The partnership with Foxconn allows HP to either choose SKUs directly from Foxconn's own portfolio or inject some of its own R&D if it sees value in it. Ultimately, supplying what the client wants even if it is on razor-thin margins allows HP to fend off competition and protect marketshare.
But there's more to it than just cost: A lot of the added value of the Cloudline range depends a lot on the software stack and the post sales services. That infrastructure model is challenging for everyone in the market outside the big players especially as the lifecycle model is far shorter.
ODM (Original Design manufacturers) are here to stay, Iain remarked. Their share of the market will continue to grow although, he suspects, at a far lower pace than in the past couple of years. The market is becoming more and more competitive, forcing many to adopt much wider portfolio with specialised offerings driven by what the customers want.

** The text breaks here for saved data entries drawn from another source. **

/-- R150: the fields of a frame with the code `c` that fails the checks of both markers and of the checksum exactly
where `st` says so. -/
def envelopeOfStatus (p : Params) (c : Byte) (st : Status) : Envelope :=
  let etx := spoil (st.getLsbD 2) p.etx
  let stored := spoil (st.getLsbD 3) (crc16 p ([c, 0x00#8] ++ List.replicate 13 0x00#8 ++ [etx]))
  { stx := spoil (st.getLsbD 0) p.stx, ctrl := 0x00#8, payload := List.replicate 13 0x00#8, etx := etx
    crcHi := hiByte stored, crcLo := loByte stored }

/-- Settles O34: the frame of these fields, with an accepted code or an outgoing one as bit 1 of the status asks. -/
theorem everyStatusIsReachable : Obligations.EveryStatusIsReachable := by
  intro s st
  obtain ⟨c, hc⟩ : ∃ c, st.getLsbD 1 = codeBad c := by
    cases st.getLsbD 1 with
    | false => exact ⟨Config.rspOk, by decide⟩
    | true => exact ⟨Config.codeSet, by decide⟩
  let e := envelopeOfStatus s.params c st
  have hlen : e.payload.length = 13 := rfl
  have hf := Envelope.toFrame_length (Envelope.wf_of_length hlen) c
  have htail := Envelope.toFrame_getElem?_tail hlen c
  refine ⟨e.toFrame c, hf, (responds_validate_iff hf (e.toFrame_getElem?_zero c) (e.toFrame_getElem?_one c)
    (htail 0) (htail 1) (htail 2) s st).2 ⟨(spoil_bne _ _).symm, hc, (spoil_bne _ _).symm, ?_⟩⟩
  have hcovered : frameCrc s.params (e.toFrame c) = crc16 s.params ([c, e.ctrl] ++ e.payload ++ [e.etx]) :=
    congrArg (crc16 s.params) (Envelope.toFrame_covered hlen c)
  rw [hcovered, show bytePair e.crcHi e.crcLo = _ from bytePair_hiByte_loByte _]
  exact (spoil_bne _ _).symm

/-! ### A passing frame with one byte changed -/

/-- The byte at `k` of a frame whose byte at `i` was changed. -/
theorem getElem?_set_eq_some {f : List Byte} {k : Nat} {x : Byte} (hk : f[k]? = some x) (i : Nat) (b : Byte) :
    (f.set i b)[k]? = some (if i = k then b else x) := by
  split
  next h =>
    subst h
    exact List.getElem?_set_self (List.getElem?_eq_some_iff.1 hk).1
  next h => rw [List.getElem?_set_ne h, hk]

/-- A byte that was right is wrong exactly when it was changed. -/
theorem changed_bne {f : List Byte} {i k : Nat} {b x : Byte} (hk : f[k]? = some x) (hb : f[i]? ≠ some b) :
    ((if i = k then b else x) != x) = decide (i = k) := by
  split
  next h =>
    subst h
    have hne : b ≠ x := fun h => hb (h ▸ hk)
    simp [hne]
  next h => simp [h]

/-- R92: the checksum does not cover the start marker. -/
theorem frameCrc_set_zero (p : Params) (f : List Byte) (b : Byte) : frameCrc p (f.set 0 b) = frameCrc p f := by
  cases f <;> rfl

/-- R150: of a passing frame with another byte at `i`, VALIDATE reports a changed marker, a changed code that is not
accepted, and every change but that of the start marker in the checksum, if single-byte changes of the covered bytes
are detected. -/
theorem PassingFrame.responds_set {f : List Byte} {s : State} {i : Nat} {b : Byte} {st : Status}
    (h : PassingFrame s.params f) (hb : f[i]? ≠ some b) (hi19 : i < 19)
    (hdetect : 1 ≤ i → i ≤ 16 → SingleByteDetect s.params) (h0 : st.getLsbD 0 = decide (i = 0))
    (h1 : st.getLsbD 1 = (decide (i = 1) && codeBad b)) (h2 : st.getLsbD 2 = decide (i = 16))
    (h3 : st.getLsbD 3 = decide (i ≠ 0)) : Responds (.validate (f.set i b)) s (.status st) := by
  obtain ⟨hf, hstx, ⟨c, hc, hcode⟩, hetx, hi, lo, hhi, hlo, hright⟩ := h
  have hlen : (f.set i b).length = 19 := (List.length_set ..).trans hf
  have hiff (st' : Status) := responds_validate_iff hlen (getElem?_set_eq_some hstx i b)
    (getElem?_set_eq_some hcode i b) (getElem?_set_eq_some hetx i b) (getElem?_set_eq_some hhi i b)
    (getElem?_set_eq_some hlo i b) s st'
  refine (hiff st).2 ⟨h0.trans (changed_bne hstx hb).symm, h1.trans ?_, h2.trans (changed_bne hetx hb).symm,
    h3.trans ?_⟩
  · split
    next h => simp [h]
    next h => simp [h, codeBad_of_mem_accepted hc]
  · rcases Nat.eq_zero_or_pos i with rfl | hpos
    · rw [frameCrc_set_zero]
      simp [hright]
    · obtain ⟨hcovered, hstored⟩ := staleChecksumIsReported f s hi lo i b hf hhi hlo hright hb
      obtain ⟨st', hst', hbit⟩ :
          ∃ st', Responds (.validate (f.set i b)) s (.status st') ∧ st'.getLsbD 3 = true := by
        rcases Nat.lt_or_ge 16 i with hlt | hle
        · exact hstored (by omega)
        · exact hcovered hpos hle (hdetect hpos hle)
      obtain ⟨-, -, -, hcrc⟩ := (hiff st').1 hst'
      rw [← hcrc, hbit]
      simp [hpos.ne']

/-- Settles O37: each clause fixes the changed offset, and with it the four bits. -/
theorem singleByteChangeOfPassingFrame : Obligations.SingleByteChangeOfPassingFrame := by
  intro f s i b h hb
  refine ⟨?_, ?_, fun hdetect => ⟨?_, ?_, fun h2 h15 => ?_, ?_⟩⟩
  · rintro rfl
    exact h.responds_set hb (by decide) (by omega) rfl rfl rfl rfl
  · rintro (rfl | rfl)
    · exact h.responds_set hb (by decide) (by omega) rfl rfl rfl rfl
    · exact h.responds_set hb (by decide) (by omega) rfl rfl rfl rfl
  · rintro rfl hmem
    exact h.responds_set hb (by decide) (fun _ _ => hdetect) rfl (codeBad_of_mem_accepted hmem).symm rfl rfl
  · rintro rfl hmem
    have hbad : codeBad b = true := by simpa [codeBad_eq_true_iff] using hmem
    exact h.responds_set hb (by decide) (fun _ _ => hdetect) rfl hbad.symm rfl rfl
  · have hne0 : i ≠ 0 := by omega
    have hne1 : i ≠ 1 := by omega
    have hne16 : i ≠ 16 := by omega
    exact h.responds_set hb (by omega) (fun _ _ => hdetect) (by simp [hne0]) (by simp [hne1]) (by simp [hne16])
      (by simp [hne0])
  · rintro rfl
    exact h.responds_set hb (by decide) (fun _ _ => hdetect) rfl rfl rfl rfl

end Sys2Proof.Machine

/-! PROOFS. Which requests raise a model fault (R172, R175), and which runs of requests succeed (R196). -/

namespace Sys2Proof.Machine

/-! ### A request's model fault -/

/-- R172, R195: an outcome that is the model fault `fault`, or the completion with a response where there is none. -/
def EndsAsTabled (o : Host.Outcome State Fault Refusal) (fault : Option Fault) : Prop :=
  (∀ f, fault = some f → o = .fault f) ∧ (fault = none → ∃ t x, o = .next t ∧ t.response = some x)

theorem EndsAsTabled.of_fault (f : Fault) : EndsAsTabled (.fault f) (some f) :=
  ⟨fun _ h => congrArg _ (Option.some.inj h), nofun⟩

theorem EndsAsTabled.of_endTxn (r : Response) (s : State) : EndsAsTabled (.next (endTxn r s)) none :=
  ⟨nofun, fun _ => ⟨_, r, rfl, rfl⟩⟩

/-- R172: BUILD_SET against its row of the table. -/
theorem exec_buildSet_endsAsTabled (item : Byte) (data : List Byte) (length : Nat) (s : State) :
    EndsAsTabled (exec (.buildSet item data length) s)
      (if data.length < min length 13 then some (.payloadUnderrun length data.length) else none) := by
  split
  next hlt => exact exec_buildSet_of_lt item s hlt ▸ .of_fault _
  next hle => exact exec_buildSet_of_le item s (not_lt.1 hle) ▸ .of_endTxn _ s

/-- R172: VALIDATE against its row of the table; 19 bytes are the frame of their code and their other fields. -/
theorem exec_validate_endsAsTabled (f : List Byte) (s : State) :
    EndsAsTabled (exec (.validate f) s) (if f.length ≠ 19 then some (.frameLength f.length) else none) := by
  rw [exec_validate]
  split
  next hf => exact validateFrame_fault hf ▸ .of_fault _
  next hf =>
    obtain ⟨c, e, -, hlen, rfl, -⟩ := decodeFrame_of_length (not_not.1 hf)
    obtain ⟨st, hnext, -⟩ := validateFrame_toFrame hlen c s
    exact hnext ▸ .of_endTxn _ _

/-- R70: the operation of an OP code, against the condition that the table gives for it. -/
theorem exec_decodeSelect_endsAsTabled (op : OpCode) (p : Ports) (s : State) :
    EndsAsTabled (exec (decodeSelect op p) s) (Request.select op p).modelFault := by
  have hop : op = 0b00#2 ∨ op = 0b01#2 ∨ op = 0b10#2 ∨ op = 0b11#2 := by
    revert op
    decide
  obtain rfl | rfl | rfl | rfl := hop
  · exact exec_crc16 p.bytes s ▸ .of_endTxn _ s
  · simpa [Request.modelFault, decodeSelect] using exec_buildSet_endsAsTabled p.item p.data p.length s
  · exact exec_buildGet p.item p.sub p.subsub s ▸ .of_endTxn _ s
  · simpa [Request.modelFault, decodeSelect] using exec_validate_endsAsTabled p.frame s

/-- A raw buffer of any length is stepped as VALIDATE of it: a frame as its code's row, another length as the fault
that VALIDATE raises (assumption log 2). -/
theorem step_of_wire {s : State} {f : List Byte} (hreset : s.resetLine = false) (hreq : s.request = some (.wire f)) :
    step s = exec (.validate f) s := by
  by_cases hf : f.length = 19
  · obtain ⟨c, e, -, -, -, hrow⟩ := decodeFrame_of_length hf
    exact (step_of_decode_ok hreset hreq hrow).trans (wireFrameIsAnsweredAsValidate f _ s hrow)
  · exact (step_of_decode_error hreset hreq (decodeFrame_of_length_ne hf)).trans (validateFrame_fault hf).symm

theorem step_present_endsAsTabled {s : State} (hs : s.resetLine = false) (r : Request) :
    EndsAsTabled (step (s.present r)) r.modelFault := by
  have hreset : (s.present r).resetLine = false := (present_resetLine r s).trans hs
  cases r with
  | select op p =>
    rw [step_of_decode_ok hreset (present_request _ s) rfl]
    exact exec_decodeSelect_endsAsTabled op p _
  | wire f =>
    rw [step_of_wire hreset (present_request _ s)]
    exact exec_validate_endsAsTabled f _

/-- Settles O41: each operation, and a raw buffer as VALIDATE of it, ends as its row of the table says. -/
theorem requestFaultsExactlyAsTabled : Obligations.RequestFaultsExactlyAsTabled :=
  fun _ r hs => step_present_endsAsTabled hs r

/-! ### Runs that succeed -/

/-- Settles O45: by induction on the requests, from every state: a fault ends the run, and a request that completes
leaves a state without a reset asked for, from which the rest runs. -/
theorem runSucceedsExactlyWhenFaultFree : Obligations.RunSucceedsExactlyWhenFaultFree := by
  intro rs
  induction rs with
  | nil => exact fun s _ => iff_of_true ⟨s, rfl⟩ nofun
  | cons r rs ih =>
    intro s hs
    obtain ⟨hfaults, hcompletes⟩ := step_present_endsAsTabled hs r
    rw [runRequests, List.forall_mem_cons]
    cases hfault : r.modelFault with
    | some f => simp [hfaults f hfault]
    | none =>
      obtain ⟨t, -, hstep, -⟩ := hcompletes hfault
      simpa [hstep] using ih t (step_resetLine hstep)

end Sys2Proof.Machine

/-! PROOFS. Reset (70_reset_and_hazards.md section 1): what a step that resets answers, with a request in progress and
without one (R191), and what the state after reset holds (R190). -/

namespace Sys2Proof.Machine

/-! ### A step that resets -/

/-- R191: a reset asked for comes first, whatever request is presented. -/
theorem step_of_resetLine {s : State} (hreset : s.resetLine = true) : step s = .next (resetBlock s) :=
  if_pos hreset

theorem resetBlock_of_no_request {s : State} (hreq : s.request = none) :
    resetBlock s = { s with resetLine := false } := by
  simp [resetBlock, hreq]

theorem resetBlock_of_request {s : State} {r : Request} (hreq : s.request = some r) :
    resetBlock s =
      { params := s.params, request := none, inp := [], out := [], status := none, response := none
        sink := s.sink, resetLine := false, draws := s.draws } := by
  simp [resetBlock, hreq]

/-- Settles O9: the step is the block's reset, which only a request in progress tells apart. -/
theorem resetEndsTransactionWithoutResponse : Obligations.ResetEndsTransactionWithoutResponse := by
  intro s hreset
  rw [step_of_resetLine hreset]
  refine ⟨fun hreq => ?_, fun r hreq => ?_⟩
  · rw [resetBlock_of_no_request hreq]
  · rw [resetBlock_of_request hreq]

/-! ### The state after reset -/

/-- Settles O10: each of the six fields is read off `State.reset`; that the response is empty there is the model's
choice (assumption log 12). -/
theorem resetStateHoldsParametersOnly : Obligations.ResetStateHoldsParametersOnly :=
  ⟨rfl, rfl, rfl, rfl, rfl, rfl⟩

end Sys2Proof.Machine

/-! PROOFS. Decoding and encoding undo each other (R60 to R70), and the invariant at reset (R190). -/

namespace Sys2Proof

/-! ### The rows of the code byte -/

/-- R67: RSP_UNNAMED expresses exactly the frames whose code no other row names. -/
theorem Instr.wf_rspUnnamed_iff (c : Byte) (e : Envelope) :
    (Instr.rspUnnamed c e).wf = true ↔ c ∉ Config.namedCodes ∧ e.wf = true := by
  simp [Instr.wf]

/-- The row of a code has no requirement beyond the envelope's: a named code needs none, and an unnamed one is
where RSP_UNNAMED's own requirement holds. -/
theorem codeInstr_wf {e : Envelope} (h : e.wf = true) (c : Byte) : (codeInstr c e).wf = true := by
  by_cases hc : c ∈ Config.namedCodes
  · simp only [Config.namedCodes, List.mem_cons, List.not_mem_nil, or_false] at hc
    obtain rfl | rfl | rfl | rfl | rfl | rfl | rfl | rfl := hc <;> exact h
  · rw [codeInstr_of_unnamed hc]
    exact (Instr.wf_rspUnnamed_iff c e).2 ⟨hc, h⟩

/-- Each row encodes with the code that selects it. -/
theorem encode_codeInstr (c : Byte) (e : Envelope) : encode (codeInstr c e) = .wire (e.toFrame c) := by
  unfold codeInstr
  split_ifs <;> subst_vars <;> rfl

/-! ### Decoding what was encoded -/

/-- Settles O4: an operation's ports hold its own operands; the frame of a code-byte row decodes to the row of its
code, which is RSP_UNNAMED where well-formedness keeps the code unnamed. -/
theorem decodeEncodeGivesInstructionBack : Obligations.DecodeEncodeGivesInstructionBack := by
  intro i h
  cases i with
  | crc16 _ | buildSet _ _ _ | buildGet _ _ _ | validate _ => rfl
  | setCode _ | getCode _ | rspOk _ | rspNe1 _ | rspNe2 _ | rspFail _ | rspOther _ | rspA9 _ =>
    exact decodeFrame_toFrame h _
  | rspUnnamed c e =>
    obtain ⟨hc, hwf⟩ := (Instr.wf_rspUnnamed_iff c e).1 h
    exact (decodeFrame_toFrame hwf c).trans (congrArg Except.ok (codeInstr_of_unnamed hc e))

Yet for all the talks about hardware and improvements in the server ecosystem, Iain says that software is the biggest bottleneck. "Software is going to be the challenge". He estimates that around 60 per cent of the addressable market runs with 90 per cent legacy software which would require extensive recoding and redeveloping in order to see significant performance jumps, especially as new technologies are introduced.
Which was the case a few days ago for HP's persistent memory which combines non-volatile storage (NAND chips) and a volatile one (RAM) on one single DIMM backed. HP has worked with most major operating system vendors but Iain argues that this is only the start. "By the end of the decade", he says, "the biggest single issue for our customers will be how to deal with legacy applications".
Forward thinking IT departments, those who truly understand the benefits of moving to new hardware and can migrate core business applications and processes seamlessly, will be pivotal for any meaningful transformation beyond adding just more processor power and memory.
This is where perhaps, IT consultancy powerhouses like Accenture, Wipro and Tata, come into play. And despite having its own internal consultancy team – courtesy of the $14 billion acquisition of Electronic Data Ssystems in 2009 – Iain’s adamant that partnerships are still essential. “We play with as many players as possible”.
The last few minutes of our interview was dedicated to Moonshot, HP’s server venture that uses ARM processors rather than Intel ones. There has been some significant restructuring but Iain believes that there is still a clear market case for them. “They are excellent for VDI/HDI and at-scale compute” quipped HP’s EMEA Server supremo.
And when asked whether the persistent memory would be ported to ARM, he answered that nothing ties the technology to any specific processor architecture (although at that point, it is only compatible with Intel’s latest Broadwell-e Xeon E5 CPUs).
As for licensing the technology to other companies, HP says that it is opened to such opportunities as and when they arise.